Pour répondre à cette question, une approche de type « target trial emulation » a été mise en œuvre : comparant une cohorte nationale de patients nouvellement diagnostiqués PHPT, sans antécédent dépressif, traités soit par parathyroïdectomie précoce (dans l’année suivant le diagnostic) soit par une gestion non opératoire. Les résultats, publiés dans The JAMA Surgery, ne montrent aucune différence significative dans l’incidence de la dépression à 5 et 10 ans entre les deux stratégies (HR=1,05 ; IC95% : 0,94-1,17), invalidant l’idée d’un effet préventif de la chirurgie sur l’apparition d’une dépression.
Les analyses de sous-groupes ne retrouvent pas non plus de différence
L’analyse détaillée ne montre pas non plus de variation selon l’âge ou le profil biochimique (taux de calcium plus ou moins élevé). La mortalité, la tolérance ou la sévérité des symptômes dépressifs ne sont pas directement abordées, mais les données suggèrent que la chirurgie n’influe pas sur la probabilité de développer ultérieurement une dépression. À 5 ans, l’incidence cumulée de dépression est d’environ 11% dans le groupe opéré et 9% dans le groupe non opéré, et à 10 ans, elle se stabilise autour de 18% dans les deux groupes.
Les études antérieures, basées sur des petits effectifs, des mesures à court terme ou des outils d’auto-évaluation, avaient pu surestimer la contribution spécifique de la PHPT à la dépression ou refléter une amélioration des symptômes déjà présents plutôt qu’une prévention de leur émergence. Les données ici recueillies, issues d’une cohorte nationale de grande taille, soulignent que la chirurgie ne modifie pas significativement le risque futur de dépression, malgré l’efficacité reconnue de la parathyroïdectomie sur d’autres complications de la PHPT (atteintes osseuses, rénales).

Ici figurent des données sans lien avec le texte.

-- ==== Sys2Proof/Machine/Ops.lean ====
section
/-! DEFINITION. The named operations over registers and memory, and fault entry. -/

namespace Sys2Proof.Machine

/-! ### Registers (10_state.md R11, R12) -/

/-- Register read: total, changes nothing (10_state.md R11). -/
def RegFile.get (f : RegFile) : Reg → Word
  | .ip => f.ip
  | .acc => f.acc
  | .r1 => f.r1
  | .r2 => f.r2
  | .r3 => f.r3
  | .r4 => f.r4
  | .r5 => f.r5
  | .r6 => f.r6
  | .r7 => f.r7
  | .r8 => f.r8

/-- Register write: total, overwrites unconditionally (10_state.md R12). -/
def RegFile.set (f : RegFile) (r : Reg) (v : Word) : RegFile :=
  match r with
  | .ip => { f with ip := v }
  | .acc => { f with acc := v }
  | .r1 => { f with r1 := v }
  | .r2 => { f with r2 := v }
  | .r3 => { f with r3 := v }
  | .r4 => { f with r4 := v }
  | .r5 => { f with r5 := v }
  | .r6 => { f with r6 := v }
  | .r7 => { f with r7 := v }
  | .r8 => { f with r8 := v }

/-- `x[r]` (00_scope.md R7). -/
def State.reg (s : State) (r : Reg) : Word := s.regs.get r

/-- `x[r] <- v` (00_scope.md R7). -/
def State.setReg (s : State) (r : Reg) (v : Word) : State := { s with regs := s.regs.set r v }

/-- The address of the instruction a step is about to run, as a natural number (10_state.md R16, R17). -/
def State.addr (s : State) : Nat := (s.reg .ip).toNat

/-- The registers in enumeration order (10_state.md R9). -/
def Reg.all : List Reg := [.ip, .acc, .r1, .r2, .r3, .r4, .r5, .r6, .r7, .r8]

/-! ### The memory list -/

/-- The byte the list gives an address. -/
def Memory.get : Memory → Nat → Byte
  | [], _ => Config.unlistedByte
  | (a', b) :: m, a => if a' = a then b else Memory.get m a

/-- The list with the byte at one address replaced, in canonical form. -/
def Memory.put : Memory → Nat → Byte → Memory
  | [], a, b => if b = Config.unlistedByte then [] else [(a, b)]
  | (a', b') :: m, a, b =>
    if a < a' then
      if b = Config.unlistedByte then (a', b') :: m else (a, b) :: (a', b') :: m
    else if a = a' then
      if b = Config.unlistedByte then m else (a, b) :: m
    else (a', b') :: Memory.put m a b

/-- The list of the bytes of an image laid out from address `base`. -/
def Memory.ofBytes (base : Nat) : List Byte → Memory
  | [] => []
  | b :: bs =>
    if b = Config.unlistedByte then Memory.ofBytes (base + 1) bs
    else (base, b) :: Memory.ofBytes (base + 1) bs

/-- Addresses rise strictly from `lo` on, stay below `hi`, and no listed byte is what an unlisted address reads as. -/
def Memory.canonicalIn (lo hi : Nat) : Memory → Bool
  | [] => true
  | (a, b) :: m =>
    decide (lo ≤ a) && decide (a < hi) && decide (b ≠ Config.unlistedByte) && Memory.canonicalIn (a + 1) hi m

/-- The canonical form of a memory of `len` bytes. -/
def Memory.wf (m : Memory) (len : Nat) : Bool := m.canonicalIn 0 len

/-- The memory is in canonical form and names no address at or above `LEN`, and `LEN` is in its range
(10_state.md R21, R22). -/
def State.memWf (s : State) : Bool := s.mem.wf s.len && decide (s.len ≤ Config.maxLen)

/-! ### The four access primitives (20_memory.md, section 2) -/

/-- `MemRead(a, 1)` (20_memory.md R31). The address is compared with `LEN` untruncated (R50). -/
def State.read8 (s : State) (a : Nat) : Except Fault Byte :=
  if a < s.len then .ok (s.mem.get a) else .error (.outOfBounds a)

/-- `MemRead(a, 2)` (20_memory.md R32): first byte checked first, big-endian. -/
def State.read16 (s : State) (a : Nat) : Except Fault Word :=
  match s.read8 a with
  | .error f => .error f
  | .ok hi =>
    match s.read8 (a + 1) with
    | .error f => .error f
    | .ok lo => .ok (joinBytes hi lo)

/-- The state with the byte at an address replaced, unchecked. -/
def State.putByte (s : State) (a : Nat) (b : Byte) : State := { s with mem := s.mem.put a b }

/-- `MemWrite(a, 1, b)` (20_memory.md R33): never grows the memory. -/
def State.write8 (s : State) (a : Nat) (b : Byte) : Except Fault State :=
  if a < s.len then .ok (s.putByte a b) else .error (.outOfBounds a)

/-- `MemWrite(a, 2, v)` (20_memory.md R34): both bytes checked before either is written, big-endian. -/
def State.write16 (s : State) (a : Nat) (v : Word) : Except Fault State :=
  if ¬ a < s.len then .error (.outOfBounds a)
  else if ¬ a + 1 < s.len then .error (.outOfBounds (a + 1))
  else .ok ((s.putByte a (hiByte v)).putByte (a + 1) (loByte v))

/-- The bytes at up to `n` addresses from `a`, ending at the first that is not below `LEN`. -/
def State.bytesAt (s : State) (a : Nat) : Nat → List Byte
  | 0 => []
  | n + 1 =>
    match s.read8 a with
    | .ok b => b :: s.bytesAt (a + 1) n
    | .error _ => []

/-! ### The sequencer and fault entry -/

/-- The address in a fault's record (60_exceptions.md R103, R104). -/
def Fault.addr : Fault → Nat
  | .unknownOpcode _ a => a
  | .outOfBounds a => a

/-- The sequencer: `x[IP] <- addr +16 width` (40_fetch_decode_step.md R71; 10_state.md R19). -/
def State.advance (s : State) (width : Nat) : State :=
  s.setReg .ip (s.reg .ip + BitVec.ofNat 16 width)

/-- The state with the fault latch set. -/
def State.latch (s : State) (f : Fault) : State := { s with fault := some f }

/-- Fault entry (60_exceptions.md R109): the latch becomes the fault and nothing else changes; control goes nowhere
and no state is saved anywhere else. The answer is a next state, since `Host.Outcome.fault` carries none
(log entry 1, DESIGN CHOICE). There is no return from a fault (R114): the latch is cleared by RESET alone. -/
def takeFault (f : Fault) (s : State) : Host.Outcome State Fault Refusal := .next (s.latch f)

/-- A step taken while the latch is set does nothing and returns the latched fault (40_fetch_decode_step.md R72): the
outcome `fault`, which leaves the state where it was. -/
def answerLatched (f : Fault) : Host.Outcome State Fault Refusal := .fault f

end Sys2Proof.Machine
end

Une étude sur une cohorte de grande taille
Cette étude est basée sur une émulation de cible de type essai clinique, appliquée à des données observationnelles du système de santé des Anciens Combattants américains (VA), couvrant près de 40 000 patients. L’importance de l’échantillon, la robustesse du suivi à long terme et la méthode statistique (modèle de Cox étendu avec pondérations par probabilité inverse) renforcent la validité des résultats. Le biais possible de recrutement (cohorte majoritairement masculine) et l’absence de données sur la symptomatologie dépressive infraclinique ou l’intensité des symptômes sont des limites à souligner.
D’un point de vue pratique, ces résultats inciteraient les médecins à ne pas fonder leur décision opératoire sur l’espoir de prévenir une dépression ultérieure. Les bénéfices documentés de la parathyroïdectomie portent plutôt sur la réduction du risque fracturaire et l’amélioration de la qualité de vie globale. Les recherches futures devraient explorer des indicateurs plus fins de bien-être psychique, la sévérité des symptômes dépressifs, et l’impact à long terme de la prise en charge. Il reste également à déterminer si la chirurgie peut moduler d’autres composantes neurocognitives ou si un suivi psychologique plus précoce est nécessaire chez certains patients à risque.
Au total, ces données soutiennent une approche thérapeutique centrée sur les bénéfices osseux, rénaux et métaboliques, plutôt que sur une potentielle prévention de la dépression.